The patient right at the centre of care
In the video in the previous post Gordon Brown says that he wants the 'patient right at the centre of care'. Dr Grumble has no difficulty with this mantra. No difficulty whatsoever. The patient is at the centre of care. It's obvious. Very obvious. It's what Dr Grumble was taught repeatedly from his first day as a clinical medical student. But Dr Grumble feels aggrieved. He is aggrieved because it's an affront that the prime minister feels the need to tell doctors this. It's an insult that Mr Brown seems to think that doctors do not put their patients at the centre of care.
On the other hand Dr Grumble has never really thought that those other than the healthcare professionals in the NHS thought the same way about patients. Doctors never wanted those sick A&E cases piled up on trolleys in the corridor. Doctors never wanted long waiting lists with patients or their relatives phoning daily to check they had not been forgotten. It's easier and nicer for all to run a quality service with patients' needs the focus. But the managers never cared. They never saw the problem. They were never there at night. Never there at the weekend. Never there dealing with distressed relatives. Never there when the trolleys were piling up. It's the managers who failed to put the patient first. Not the doctors. Not the nurses. And not any of the other NHS professionals. And it's the managers who are still failing our patients. Not that it's their fault as individuals. Quite often their hands are tied by government edicts.
Last week one of Dr Grumble's clinics was uncontrollably disorganised. It's a medical clinic. The slots allocated for a new patient are just 20 minutes long. That's OK. Dr Grumble puts in patients that are clearly the simpler cases - cases he knows he can deal with speedily. For the more difficult cases he has other clinics with bigger slots. Enter the Wicked Witch - Choose and Book. Sounds wonderful. Works dreadfully. Unfortunately patients now have control of which slots they go into. Sounds good. Patient choice. But patients do not know how long Dr Grumble needs to deal with their particular problem. Patient choice is not at all the same as focussing on patients' needs. In the old days it was so easy. The GP wrote a thing called a letter. Dr Grumble read it and, putting the patient at the centre of his decision making, allocated the patient to the best clinic for their needs. If it wasn't convenient the patient could use a thing called a telephone and change it. But now, the government's C&B edict, the patients turn up in a Martini style - any place, anywhere, any time. Others have similar problems. It's not putting the patient at the centre. It's putting government initiatives at the centre. Mr Brown needs to learn from his own mantra.
Another example from last week shows the inflexibility of Choose and Book. What happened was this. A lady chose and booked into one of Dr Grumble's clinics. Whether it was the best clinic for her or not is immaterial because the patient had a domestic crisis and she couldn't come. So, helpfully, she phoned the receptionist to rearrange her appointment. Sensible you might think. But no. The patient had chosen and booked. Only she has the password to Choose and Book. The hospital cannot, apparently, change the appointment. That, anyway, is what Dr Grumble has been told.

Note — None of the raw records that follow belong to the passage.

/-- The cases of R308 for a packet that arrived at a port on a virtual channel (DEDUCED, log entry 17). -/
def fateOf (s : State) (p vc : Nat) (k : FabPacket) : Fate :=
  let host := (getPort s p).role == roleHost
  let inDir := if host then none else some (portDir s p ^^^ 1, vc % 2 == 1)
  let out : Exit × Nat × FabPacket :=
    if deliveredHere s k then (originExit s k.origin, 2, k) else routeOut? s k inDir
  let byHost : Bool := match out.1 with
    | .port q => (getPort s q).role == roleHost
    | _ => false
  let local_ := host && k.ty == tyCmd && s.boot.stage == .recovery && s.boot.cause == 1
  if host && k.ty != tyCmd then .hostDrop
  else if local_ then .toEngine
  else if s.fabric.isBridge && ((host && !s.fabric.members.contains k.dest) || (k.ty == tyReply && byHost && !s.fabric.members.contains k.src)) then
    .foreign
  else if k.ty == 0 || 3 < k.ty || (s.fabric.coord.isSome && !inSizes s k.dest) || (!k.sourceRouted && s.fabric.coord.isNone)
      || (k.sourceRouted && (!routeOk k.route || k.hopCount == 0 || 12 < k.hopCount || k.hopCount < k.hop)) then .unroutable
  else if k.ty == tyReduce then .reduce
  else if deliveredHere s k && k.ty == tyCmd then .toEngine
  else if out.1 == .nowhere then .unroutable
  else .leaves out

/-- The path by which a command came. -/
def pathOf (p : Nat) (k : FabPacket) (c : Packet) : Packet :=
  { c with src := k.src, origin := k.origin, inPort := p, sourceRouted := k.sourceRouted, route := k.route }

/-- FABRIC_PACKET: the oldest complete packet of a virtual channel is discarded, delivered or forwarded. One that leaves by a
port waits there for the flits of its virtual channel before it (DEDUCED, log entry 17). -/
def fabricPacket (p vc : Nat) (s : State) : State :=
  match wholePacket (getPort s p) vc with
  | none => s
  | some fs =>
    let k := fromHost s p (parsePacket (fs.flatMap (fun f => f.payload)))
    let done := freeFlits p vc fs.length s
    let count (g : Fabric → Fabric) : State := { done with fabric := g done.fabric }
    match fateOf s p vc k with
    | .hostDrop => count (fun g => { g with hostDrop := satAdd g.hostDrop 1 })
    | .foreign => count (fun g => { g with foreign := satAdd g.foreign 1 })
    | .unroutable => countUnroutable done
    | .reduce => reduceArrive k.src k.body done
    | .toEngine => arriveBody (pathOf p k) k.body done
    | .leaves e =>
      let held : Bool := match e.1 with
        | .port q => (getPort s q).queue.any (fun f => f.vc == e.2.1)
        | _ => false
      if held then s else sendExit e done

/-! ### The management UART (R400) -/

/-- UART_FRAME: the bytes from a 0x7E on. Outside recovery the line is ignored; a frame whose CRC fails is discarded (DEDUCED, log entry 15). -/
def uartFrame (bytes : List Byte) (s : State) : State :=
  let n := leAt bytes 1 2
  if s.boot.stage != .recovery || bytes.length != n + 7 || leAt bytes 0 1 != 0x7E
      || crc32 (slice bytes 1 (n + 2)) != BitVec.ofNat 32 (leAt bytes (n + 3) 4) then s
  else arriveBody (fun c => { c with src := 0xFFFF, origin := 0xFF, inPort := 255 }) (slice bytes 3 n) s

/-! ### Events that let waiting commands go on -/

/-- A pending graft or retirement of a bay is due (R377, R378). -/
def bayApply (retire : Bool) (columns b : Nat) (s : State) : State :=
  if s.boot.stage != .ready || !bayFree s b then s
  else serveWaiting false (if retire then applyRetire b s else applyGraft columns b s)

/-! ### Rows of the table -/

/-- NOP (R351). -/
def execNop (p : Packet) (s : State) : Host.Outcome State Fault Refusal := .next (arrive .nop p s)

/-- IDENTIFY (R352). -/
def execIdentify (p : Packet) (s : State) : Host.Outcome State Fault Refusal := .next (arrive .identify p s)

/-- GET_STATUS (R353). -/
def execGetStatus (p : Packet) (s : State) : Host.Outcome State Fault Refusal := .next (arrive .getStatus p s)

/-- OPEN_SESSION (R340). -/
def execOpenSession (p : Packet) (s : State) : Host.Outcome State Fault Refusal := .next (arrive .openSession p s)

/-- CLOSE_SESSION (R341). -/
def execCloseSession (p : Packet) (s : State) : Host.Outcome State Fault Refusal := .next (arrive .closeSession p s)

/-- RESET_DOMAIN (R35). -/
def execResetDomain (p : Packet) (s : State) : Host.Outcome State Fault Refusal := .next (arrive .resetDomain p s)

/-- READ_CSR (R354). -/
def execReadCsr (p : Packet) (s : State) : Host.Outcome State Fault Refusal := .next (arrive .readCsr p s)

/-- WRITE_CSR (R354). -/
def execWriteCsr (p : Packet) (s : State) : Host.Outcome State Fault Refusal := .next (arrive .writeCsr p s)

/-- SELECT_PROFILE (R390). -/
def execSelectProfile (p : Packet) (s : State) : Host.Outcome State Fault Refusal := .next (arrive .selectProfile p s)

/-- READ_PROFILE (R391). -/
def execReadProfile (p : Packet) (s : State) : Host.Outcome State Fault Refusal := .next (arrive .readProfile p s)

/-- WRITE_PROFILE (R389). -/
def execWriteProfile (p : Packet) (s : State) : Host.Outcome State Fault Refusal := .next (arrive .writeProfile p s)

/-- LOAD_IMAGE (R356). -/
def execLoadImage (p : Packet) (s : State) : Host.Outcome State Fault Refusal := .next (arrive .loadImage p s)

/-- UNLOAD_CONTEXT (R67). -/
def execUnloadContext (p : Packet) (s : State) : Host.Outcome State Fault Refusal := .next (arrive .unloadContext p s)

/-- START (R357). -/
def execStart (p : Packet) (s : State) : Host.Outcome State Fault Refusal := .next (arrive .start p s)

/-- STOP (R358). -/
def execStop (p : Packet) (s : State) : Host.Outcome State Fault Refusal := .next (arrive .stop p s)

/-- ABORT (R348). -/
def execAbort (p : Packet) (s : State) : Host.Outcome State Fault Refusal := .next (arrive .abort p s)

Dr Grumble thinks that this poor patient who had a domestic crisis and in the midst of it all made the effort to phone the hospital is stuffed. She will probably have to start the whole process again. Dr Grumble doesn't actually know. He has, though, written a letter to her GP suggesting (and one hopes this isn't NHS sacrilege) that, yes, a referral letter is sent so that Dr Grumble can rectify this. Dr Grumble you see is no longer empowered to send her another appointment. That is just not allowed. Another edict. How's that for patient centred care? The patient is hardly likely to see this as putting her at the centre. And the poor GP will have to produce a letter. The GP will understand that Dr Grumble is not just being difficult. The hapless patient may well not.
Whoever dreamed up Choose and Book failed to realise that a hospital appointment is not quite like booking a flight. That's because the government takes advice not from health service professionals who know but from convincing management consultants who don't know but have a degree in, well, anything at all. Or maybe even nothing.
Of course, in case you don't know, Choose and Book is not much to do with giving patients what they need. It's about giving the government what it needs. And the government needs some way of getting patients to go to providers outside the NHS. It's all about back door privatisation. And the mechanism is patient choice and Choose and Book. It's not about patients. It's about government.